We can also view this in another way, however. Let's rewrite the above
(after setting \(q(z) = p(z|x, \theta^t)\)) as
$$
\begin{align}
l(\theta^t) &= \sum_{z} p(z | x, \theta^t) \log \left(p(x, z|\theta^t)
\right) - \sum_{z} p(z | x, \theta^t) \log \left(p(z | x, \theta^t)\right)
\\
&= \sum_{z} p(z | x, \theta^t) \log \left(p(x, z|\theta^t) \right) + H(p(z | x, \theta^t) )
\\
&= \mathbb{E}_{p(z | x, \theta^t)} \left[ \log \left( p(x, z| \theta^t) \right) \right] + H( p(z | x, \theta^t) ).
\end{align}
$$
Now, if we allow the parameters of \(p(x, z | \theta^t)\) to be free,
but still keep \(q(z) = p(z | x, \theta^t)\), then we get the following
$$
\begin{align}
l(\theta) &\geq \sum_{z} p(z | x, \theta^t) \log \left(p(x, z|\theta \right) + H(p(z | x, \theta^t) )
\\
&= \mathbb{E}_{p(z | x, \theta^t)} \left[ \log \left( p(x, z| \theta) \right) \right] + H( p(z | x, \theta^t) ).
\end{align}
$$
The inequality is true because, we showed above that it is true for
any value of \(q(z)\), even when it is equal to \(p(z | x, \theta^t)\).
We can then maximise the right hand side with respect to \(\theta\)
(remember, we fix \(\theta^t\)). To do this, we don't really need to
take the entropy (\(H(p(z | x, \theta^t))\)) into account, since it is
not a function of \(\theta\). Let us define an auxiliary function
$$
Q(\theta, \theta^t) = \mathbb{E}_{p(z | x, \theta^t)} \left[ \log p(x, z|\theta) \right].
$$
We then maximise this with respect to \(\theta\) i.e.
$$
\theta^{t+1} = \arg \max_{\theta} Q(\theta, \theta^t)
$$
then we repeat. So, basically, the EM algorithm iterates over two steps.
At iteration \(t\) we make the lower bound tight, which we do by setting
\(q(z) = p(z|x, \theta^t)\). This is needed to take the
*expected* complete log likelihood over the visible data,
which is why it
is called the Expectation step. We then *maximise* this with respect to
\(\theta\), which is why this is called the Maximisation step. We can
prove that this always is guaranteed to increase the log likelihood of
the visible data (until it converges). This is because
$$
\begin{align}
l(\theta^t) &= Q(\theta, \theta^t) + H(p(z | x, \theta^t))
\\
&\leq Q(\theta^{t+1}, \theta^t) + H(p(z | x, \theta^t))
\\
&=
-\text{KL}\left(p(z|x, \theta^t)|| p(z|x, \theta^{t+1}) \right)
+ \log p(x|\theta^{t+1})
\\
&\leq l(\theta^{t+1})
\end{align}
$$
which means that \(l(\theta^t)\leq l(\theta^{t+1})\), for all \(t\).
This means that at each iteration of the EM algorithm, the parameters
become better explanations of the data (if we are doing maximum
likelihood) or at least do not become worse.
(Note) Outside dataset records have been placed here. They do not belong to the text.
theorem execDlDown_within {h s s'} (h : execDlDown h s = .next s') : Within [.regs, .evc, .flt, .trc, .swc, .brg, .lode, .host, .wtt, .ins, .dma, .outbox, .fresh] s s' := by
  unfold execDlDown at h
  obtain rfl | rfl := onLink_next h
  · exact (.step (dlDown_within ..) rfl (.refl _ _))
  · exact .refl _ _

theorem execFlrInstanceFunction_within {h f s s'} (h : execFlrInstanceFunction h f s = .next s') : Within [.regs, .flt, .trc, .swc, .brg, .lode, .host, .wtt, .ins, .dma, .outbox, .fresh] s s' := by
  unfold execFlrInstanceFunction at h
  obtain rfl | rfl := onLink_next h
  · exact (.step (flr_within ..) rfl (.refl _ _))
  · exact .refl _ _

theorem execFlrPf_within {h f s s'} (h : execFlrPf h f s = .next s') : Within [.regs, .flt, .trc, .swc, .brg, .lode, .host, .wtt, .ins, .dma, .outbox, .fresh] s s' := by
  unfold execFlrPf at h
  obtain rfl | rfl := onLink_next h
  · exact (.ite (.step (flr_within ..) rfl (.refl _ _)) (.refl _ _))
  · exact .refl _ _

theorem execFlrManagerFunction_within {s s'} (h : execFlrManagerFunction s = .next s') : Within [.regs, .flt, .trc, .swc, .brg, .lode, .host, .wtt, .ins, .dma, .outbox, .fresh] s s' := by
  unfold execFlrManagerFunction at h
  cases h
  try dsimp only
  split
  · try dsimp only
    exact (.step (flr_within ..) rfl (.refl _ _))
  · try dsimp only
    exact (.refl _ _)

theorem execDlUp_within {h rate width flit s s'} (h : execDlUp h rate width flit s = .next s') : Within [.regs, .outbox] s s' := by
  unfold execDlUp at h
  obtain rfl | rfl := onLink_next h
  · exact (.step (linkUp_within ..) rfl (.refl _ _))
  · exact .refl _ _

theorem execRateChanged_within {h rate s s'} (h : execRateChanged h rate s = .next s') : Within [.regs, .trc] s s' := by
  unfold execRateChanged at h
  obtain rfl | rfl := onLink_next h
  · exact (.step (rateDone_within ..) rfl (.refl _ _))
  · exact .refl _ _

theorem execL0pChanged_within {h width s s'} (h : execL0pChanged h width s = .next s') : Within [.regs, .trc] s s' := by
  unfold execL0pChanged at h
  obtain rfl | rfl := onLink_next h
  · exact (.step (l0pDone_within ..) rfl (.refl _ _))
  · exact .refl _ _

theorem execLinkTraining_within {t n steps s s'} (h : execLinkTraining t n steps s = .next s') : Within [.regs, .trc, .lode, .outbox] s s' := by
  unfold execLinkTraining at h
  obtain rfl := onUnit_next h
  exact (.step (trainBoard_within ..) rfl (.refl _ _))

theorem execTrainingStepTimeout_within {t n s s'} (h : execTrainingStepTimeout t n s = .next s') : Within [.regs, .trc, .lode] s s' := by
  unfold execTrainingStepTimeout at h
  obtain rfl := onUnit_next h
  exact (.ite (.step (trainFail_within ..) rfl (.refl _ _)) (.refl _ _))

theorem execIdentifyRetry_within {t n identity s s'} (h : execIdentifyRetry t n identity s = .next s') : Within [.regs, .trc] s s' := by
  unfold execIdentifyRetry at h
  obtain rfl := onUnit_next h
  exact (.ite (.ite (.step (evt_within ..) rfl (.step (sf_within ..) rfl (.step (sf_within ..) rfl (.refl _ _)))) (.step (sf_within ..) rfl (.step (sf_within ..) rfl (.refl _ _)))) (.refl _ _))

theorem execTileLinkTraining_within {t n steps s s'} (h : execTileLinkTraining t n steps s = .next s') : Within [.regs, .modes, .core, .mem, .evc, .flt, .trc, .swc, .brg, .lode, .host, .wtt, .ins, .dma, .outbox, .fresh] s s' := by
  unfold execTileLinkTraining at h
  obtain rfl := onUnit_next h
  exact (.step (trainTile_within ..) rfl (.refl _ _))

theorem execLcrReceive_within {t n reqNum identity rate width s s'} (h : execLcrReceive t n reqNum identity rate width s = .next s') : Within [.regs, .trc, .lode] s s' := by
  unfold execLcrReceive at h
  obtain rfl := onUnit_next h
  exact (.step (takeLcr_within ..) rfl (.refl _ _))

theorem execLcrAckReceive_within {t n reqNum s s'} (h : execLcrAckReceive t n reqNum s = .next s') : Within [.regs, .lode] s s' := by
  unfold execLcrAckReceive at h
  obtain rfl := onUnit_next h
  exact (.step (takeAck_within ..) rfl (.refl _ _))

theorem execLcrRefuseReceive_within {t n reqNum s s'} (h : execLcrRefuseReceive t n reqNum s = .next s') : Within [.regs, .trc, .lode] s s' := by
  unfold execLcrRefuseReceive at h
  obtain rfl := onUnit_next h
  exact (.step (takeRefuse_within ..) rfl (.refl _ _))

theorem execLcrTimeout_within {t n s s'} (h : execLcrTimeout t n s = .next s') : Within [.regs, .lode] s s' := by
  unfold execLcrTimeout at h
  obtain rfl := onUnit_next h
  exact (.step (changeTimeout_within ..) rfl (.refl _ _))

theorem execLiveChangeComplete_within {t n s s'} (h : execLiveChangeComplete t n s = .next s') : Within [.regs, .trc, .lode, .outbox] s s' := by
  unfold execLiveChangeComplete at h
  obtain rfl := onUnit_next h
  exact (.step (finishChange_within ..) rfl (.refl _ _))

theorem execDownReceive_within {t n s s'} (h : execDownReceive t n s = .next s') : Within [.regs, .modes, .core, .mem, .evc, .flt, .trc, .swc, .brg, .lode, .host, .wtt, .ins, .dma, .outbox, .fresh] s s' := by
  unfold execDownReceive at h
  obtain rfl := onUnit_next h
  exact (.ite (.step (declareDown_within ..) rfl (.refl _ _)) (.refl _ _))

theorem execLockLoss_within {t n s s'} (h : execLockLoss t n s = .next s') : Within [.regs, .trc, .lode] s s' := by
  unfold execLockLoss at h
  obtain rfl := onUnit_next h
  exact (.step (loseLock_within ..) rfl (.refl _ _))

theorem execRecoveryComplete_within {t n steps s s'} (h : execRecoveryComplete t n steps s = .next s') : Within [.regs, .modes, .core, .mem, .evc, .flt, .trc, .swc, .brg, .lode, .host, .wtt, .ins, .dma, .outbox, .fresh] s s' := by
  unfold execRecoveryComplete at h
  obtain rfl := onUnit_next h
  exact (.step (recover_within ..) rfl (.refl _ _))

theorem execLocklossTimerExpiry_within {t n s s'} (h : execLocklossTimerExpiry t n s = .next s') : Within [.regs, .modes, .core, .mem, .evc, .flt, .trc, .swc, .brg, .lode, .host, .wtt, .ins, .dma, .outbox, .fresh] s s' := by
  unfold execLocklossTimerExpiry at h
  obtain rfl := onUnit_next h
  exact (.step (lockTimer_within ..) rfl (.refl _ _))

theorem execCrystalStop_within {s s'} (h : execCrystalStop s = .next s') : Within [.regs, .modes, .core, .mem, .evc, .flt, .trc, .swc, .brg, .lode, .host, .wtt, .ins, .dma, .cal, .outbox, .fresh] s s' := by
  unfold execCrystalStop at h
  cases h
  exact (.step (crystalStop_within ..) rfl (.refl _ _))

theorem execCrystalResume_within {s s'} (h : execCrystalResume s = .next s') : Within [.cal] s s' := by
  unfold execCrystalResume at h
  cases h
  exact (.step (crystalResume_within ..) rfl (.refl _ _))

theorem execSlewEnd_within {s s'} (h : execSlewEnd s = .next s') : Within [.cal] s s' := by
  unfold execSlewEnd at h
  cases h
  exact (.step (slewDone_within ..) rfl (.refl _ _))

theorem execCanarySample_within {readings s s'} (h : execCanarySample readings s = .next s') : Within [.regs, .modes, .core, .mem, .evc, .flt, .trc, .swc, .brg, .lode, .host, .wtt, .ins, .dma, .age, .outbox, .fresh] s s' := by
  unfold execCanarySample at h
  cases h
  exact (.step (canarySample_within ..) rfl (.refl _ _))

theorem execVoltageRaiseStep_within {readings acked s s'} (h : execVoltageRaiseStep readings acked s = .next s') : Within [.regs, .modes, .core, .mem, .evc, .flt, .trc, .swc, .brg, .lode, .host, .wtt, .ins, .dma, .age, .pwr, .outbox, .fresh] s s' := by
  unfold execVoltageRaiseStep at h
  cases h
  exact (.step (voltStep_within ..) rfl (.refl _ _))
Of course, if we have a data set with \(N\) data points
\(\mathcal{D} = \{(x^{(n)})\}_{n=1}^N\), then we have that
$$
l(\theta) = \sum_{n=1} \log \sum_{z} p(x^{(n)}, z^{(n)})
$$
and
$$
Q(\theta, \theta^t) = \sum_n \mathbb{E}_{p(z^{(n)} | x^{(n)}, \theta^t)}
\left[ \log p(x^{(n)}, z^{(n)}|\theta) \right],
$$
but everything else stays the same.

A MoB distribution is a model for multivariate binary data which takes
the form
$$
p(x, z) = p(x | z) p(z) = \prod_{k=1}^K
(p(z = k) p(x | z = k))^{\mathbb{I}(z = k)},
$$
where \(z \in \{1, 2, \dots, K\}\), is the latent variable i.e. we
don't see it, and \(x \in \{0, 1\}^D\), which is visible. The
generative process can be thought of first picking a value for \(z\)
from a a categorical distribution and then generating an \(x\) from
a multivariate Bernoulli distribution, whose parameters depend on the
value of \(z\). Each multivariate Bernoulli distribution,
\(p(x | z = k)\), makes an independence assumption about the features
in \(x\) i.e. given the value of \(z\), we assume all the features of
\(x\) are independent, as such
$$
p(x|z=k) = \prod_{d=1}^D p(x_d = 1|z=k)^{x_d}
(1 - p(x_d = 1|z=k))^{1-x_d}.
$$

Now, this may seem like a very strong assumption, but it still can model
some things. For example, suppose that we want to model a multivariate
binary variable, whose dimension is \(D = L^2 = 21^2 = 441\) and
represents an \(L\times L\) image of either a square or a triangle,
whose length, \(l\), is
equal to 15 and it is randomly placed within this grid. Some sample
images can be seen below.

The pixels that are coloured dark purple are equal to 1 and the white
background pixels are equal to zero. The middle pixel is coloured in a
light purple. We can think of the generative process as first choosing
whether a triangle or a square will be generated, and then choosing
where to place the shape. The choice between the triangle and the square
can be encoded by \(z\) and then once we choos the shape, we can
generate it by sampling from the associated Bernoullis.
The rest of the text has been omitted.